Halfway through the year, the penchant for investors to pour into U.S. equities over international markets is continuing thus far in June, according to the latest Relative Weight Spotlight from Direxion Investments.
Despite a number of roadblocks heading into 2019 after a rough fourth-quarter market showing to end 2018, the U.S. economy rebounded in the first quarter this year, beating analysts’ expectations of 2.5 percent growth with a 3.2 percent growth number. As such, investors have been quick to lean on the U.S. even if a trade deal with China went sideways in May.
For investors looking for continued upside in U.S. equities over international equities, the Direxion FTSE Russell US Over International ETF (NYSEArca: RWUI) offers them the ability to benefit not only from domestic U.S. markets potentially performing well, but from their outperformance compared to international markets.
“Relative flows between U.S. and International ETFs have moved in the same direction as relative performance in 8 of the last 12 months, with February, March, April and May 2019 all seeing ETF flows align with monthly performance,” the Relative Weight Spotlight post noted. “May saw the largest relative strength in flows in favor of International stocks since March of 2018, with U.S. ETFs seeing almost $16.0B in net redemption activity while International ETFs saw over $2.2B in net creations.”
“June has seen this trend continue with U.S. stocks outperforming International shares, and ETF investors are sharply moving back to the U.S. after redeeming throughout the month of May,” the post added. “Over the first 7 trading days of June, ETFs specifically targeting exposure to the U.S. have taken in $4.64B more relative to International ETFs, indicating that relative strength in flows has quickly returned in favor of domestic exposure.”
The fund’s long positions include holdings that helped the S&P 500 and Nasdaq Composite reach highs like Apple and Microsoft, which just hit $1 trillion in market capitalization.

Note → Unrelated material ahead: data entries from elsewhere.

-- ==== Sys2Proof/Machine/Ops.lean ====
section
/-! DEFINITION. The operations the meanings share: display memory (20_memory.md R40 to R45), the ports and the two devices
behind them (20_memory.md R46, R47; 60_exceptions.md R296, R297), abort entry (60_exceptions.md R284), and how a rule
runs (60_exceptions.md R286). -/

namespace Sys2Proof.Machine

/-- The bytes `bs` at consecutive addresses from `a`. -/
def Memory.block (a : Nat) : List Byte → Memory
  | [] => []
  | b :: bs => (a, b) :: Memory.block (a + 1) bs

/-- The byte stored at an address, if one has been written. -/
def Memory.stored (m : Memory) (a : Nat) : Option Byte := List.lookup a m

/-- The byte read at an address: what was written, or the free value of the reset content (log 8). -/
def Memory.byteAt (m : Memory) (a : Nat) : Byte := (m.stored a).getD (Config.displayReset a)

/-- The bytes `bs` stored at consecutive addresses from `a`; every other address is kept. -/
def Memory.store (m : Memory) (a : Nat) (bs : List Byte) : Memory :=
  m.filter (fun p => p.1 < a) ++ Memory.block a bs ++ m.filter (fun p => a + bs.length ≤ p.1)

/-- The canonical form: addresses strictly rising, all inside display memory. No listed byte equals what an unlisted
address holds, since that is no byte at all. -/
abbrev Memory.wf (m : Memory) : Prop :=
  m.Pairwise (fun p q => p.1 < q.1) ∧
    ∀ p ∈ m, Config.displayBase ≤ p.1 ∧ p.1 < Config.displayBase + 2 * Config.ncells

/-- What the two bytes of cell `i` make, in the byte view (20_memory.md R41, R42). The block reads cells by `cellRead`
alone, which asks for `i < 2000`. -/
def Memory.cellAt (m : Memory) (i : Nat) : CellWord :=
  cellOf (m.byteAt (cellAddr i + 1)) (m.byteAt (cellAddr i))

/-- The cells `vs` stored from cell `i` on. -/
def storeCells (m : Memory) (i : Nat) (vs : List CellWord) : Memory :=
  m.store (cellAddr i) (vs.flatMap cellBytes)

/-- How a rule of the spec can end early. -/
inductive Stop where
  /-- `raise Abort(cause)`: the rule ends in this state (60_exceptions.md R284). -/
  | raised (s : State)
  /-- The rule has no step. -/
  | stuck (f : Fault)
deriving DecidableEq, Repr

/-- A rule's run: it goes on in a state, or it has stopped. -/
abbrev Run := Except Stop State

/-- The state with a result for the host (log 4). -/
def State.withResult (s : State) (r : Result) : State := { s with result := r }

/-- Abort entry: the cause and the flag are recorded, nothing else (60_exceptions.md R282, R284). There is no return from
an abort (60_exceptions.md R285). -/
def abortEntry (c : AbortCause) (s : State) : State :=
  { s with abortCause := c.code, aborted := true }

/-- `raise Abort(cause)`: abort entry, and nothing after it in the rule happens (60_exceptions.md R284). -/
def raiseAbort (c : AbortCause) (s : State) : Run := .error (.raised (abortEntry c s))

/-- The outcome of a rule that has been run. -/
def finish : Run → Outcome
  | .ok s => .next s
  | .error (.raised s) => .next s
  | .error (.stuck f) => .fault f

/-- One command: no step while `aborted` = 1 (60_exceptions.md R286), else the rule, with no result unless it gives one. -/
def runCommand (s : State) (rule : State → Run) : Outcome :=
  if s.aborted then .fault .blockAborted else finish (rule (s.withResult .unit))

/-- `CellRead(i)`: the cell's value, and no step for an index of 2000 or more (00_scope.md R8; 20_memory.md R44, R45;
log 21). -/
def cellRead (i : Nat) (s : State) : Except Stop CellWord :=
  if i < Config.ncells then .ok (s.cells.cellAt i) else .error (.stuck (.cellIndexOutOfRange i))

/-- The `n` cells from cell `i` on, each by `CellRead`. -/
def readCells (i : Nat) (s : State) : Nat → Except Stop (List CellWord)
  | 0 => .ok []
  | n + 1 => do
    let v ← cellRead i s
    let vs ← readCells (i + 1) s n
    .ok (v :: vs)

/-- `CellWrite(i, v)`: no step for an index of 2000 or more (00_scope.md R8; 20_memory.md R44; log 21). -/
def cellWrite (i : Nat) (v : CellWord) (s : State) : Run :=
  if i < Config.ncells then .ok { s with cells := storeCells s.cells i [v] }
  else .error (.stuck (.cellIndexOutOfRange i))

/-- A port access recorded. -/
def State.record (s : State) (a : PortAccess) : State := { s with trace := a :: s.trace }

/-- The sub-register the index latch selects, if it is one of the four (60_exceptions.md R297). -/
def Crtc.selected (c : Crtc) : Option Byte :=
  if c.index = Config.idxCurStart then some c.cursorStart
  else if c.index = Config.idxCurEnd then some c.cursorEnd
  else if c.index = Config.idxCurHi then some c.offsetHigh
  else if c.index = Config.idxCurLo then some c.offsetLow
  else none

/-- The selected sub-register given a value (60_exceptions.md R297). A number that is none of the four changes nothing
(log 28). -/
def Crtc.writeSelected (c : Crtc) (v : Byte) : Crtc :=
  if c.index = Config.idxCurStart then { c with cursorStart := v }
  else if c.index = Config.idxCurEnd then { c with cursorEnd := v }
  else if c.index = Config.idxCurHi then { c with offsetHigh := v }
  else if c.index = Config.idxCurLo then { c with offsetLow := v }
  else c

/-- The keyboard controller's next answer: the first that is to come, or, after those, a free one (60_exceptions.md R296;
log 6). -/
def Keyboard.answer (k : Keyboard) : KbdAnswer × Keyboard :=
  match k.pending with
  | a :: rest => (a, { k with pending := rest })
  | [] => (⟨Config.freeKbdStatus k.draws, Config.freeKbdData k.draws⟩, { k with draws := k.draws + 1 })

/-- Byte-ready: status bit 0 (10_state.md R20). -/
def isReady (status : Byte) : Bool := status.getLsbD Config.kbdReadyBit

/-- A read of the keyboard status register: a new answer, whose byte waits in the data register when bit 0 is 1
(10_state.md R20; 60_exceptions.md R296). -/
def Keyboard.readStatus (k : Keyboard) : Byte × Keyboard :=
  let (a, k') := k.answer
  (a.status, { k' with status := a.status, data := if isReady a.status then a.data else k.data })

/-- A read of the keyboard data register: it consumes the byte, so the ready bit is cleared (20_memory.md R47;
60_exceptions.md R289). -/
def Keyboard.readData (k : Keyboard) : Byte × Keyboard :=
  (k.data, { k with status := k.status &&& 0xFE })

/-- `PortRead8(p)` (20_memory.md R46, R47; 60_exceptions.md R296, R297). It never fails. -/
def portRead8 (p : Port) (s : State) : Byte × State :=
  if p = Config.kbdStatusPort then
    let (v, k) := s.kbd.readStatus
    (v, { s with kbd := k }.record (.read8 p v))
  else if p = Config.kbdDataPort then
    let (v, k) := s.kbd.readData
    (v, { s with kbd := k }.record (.read8 p v))
  else
    let free := Config.freePortRead p s.trace.length
    let v := if p = Config.crtcDataPort then s.crtc.selected.getD free else free
    (v, s.record (.read8 p v))

/-- `PortWrite8(p, v)` (20_memory.md R46, R47; 60_exceptions.md R297). It never fails; a port without a register of the
block changes nothing. -/
def portWrite8 (p : Port) (v : Byte) (s : State) : State :=
  if p = Config.crtcIndexPort then { s with crtc := { s.crtc with index := v } }.record (.write8 p v)
  else if p = Config.crtcDataPort then { s with crtc := s.crtc.writeSelected v }.record (.write8 p v)
  else s.record (.write8 p v)

/-- `PortWrite16(p, v)`, which no rule uses (20_memory.md R46): the access is recorded, and no register of the block is
said to change (log 29). -/
def portWrite16 (p : Port) (v : BitVec 16) (s : State) : State := s.record (.write16 p v)

/-- A row of the dispatch map, run: `dstate` by the transition, the flags and the output by the entry
(40_decoder_core_modifiers.md R100 to R102). -/
def applyRow (r : Row) (s : State) : Option Character × State :=
  let (out, m) := runEntry r.entry s.mods
  (out, { s with dstate := nextState r.state r.byte, mods := m })

/-- A row of the dispatch map as an instruction: its byte, fed in its state (log 2). -/
def runScanRow (r : Row) (s : State) : Outcome :=
  runCommand s fun s => let (out, s') := applyRow r s; .ok (s'.withResult (.character out))

end Sys2Proof.Machine
end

Short country positions include Japan, which saw a surprise drop in factory data the same time U.S. equities were doing better than expected in first-quarter earnings.
China Putting Up a Fight
According to the IMF, the world economy will grow at a 3.3 percent pace, which is 0.2 percent lower versus the initial forecast in January. Nonetheless, strength in leading markets like the U.S. with its healthy labor market are keeping global growth afloat.
Will the U.S. continue its upward trajectory in the second quarter and through the rest of 2019? Helping to boost the case for international equities is stiff competition from China.
The trade impasse with the United States didn’t seem to affect China in May as the country’s overall trade surplus was about $42 billion–double the $20.5 billion expected by economists polled by Reuters. The data comes just as the International Monetary Fund (IMF) lowered the growth expectations for China through the rest of the year.
However, the IMF projected a growth forecast of 6.3 percent, lowering their initial expected growth rate of 6.2 percent. They’re expecting that to slow further in 2020 to 6 percent and even lower to 5.5 percent by the year 2024.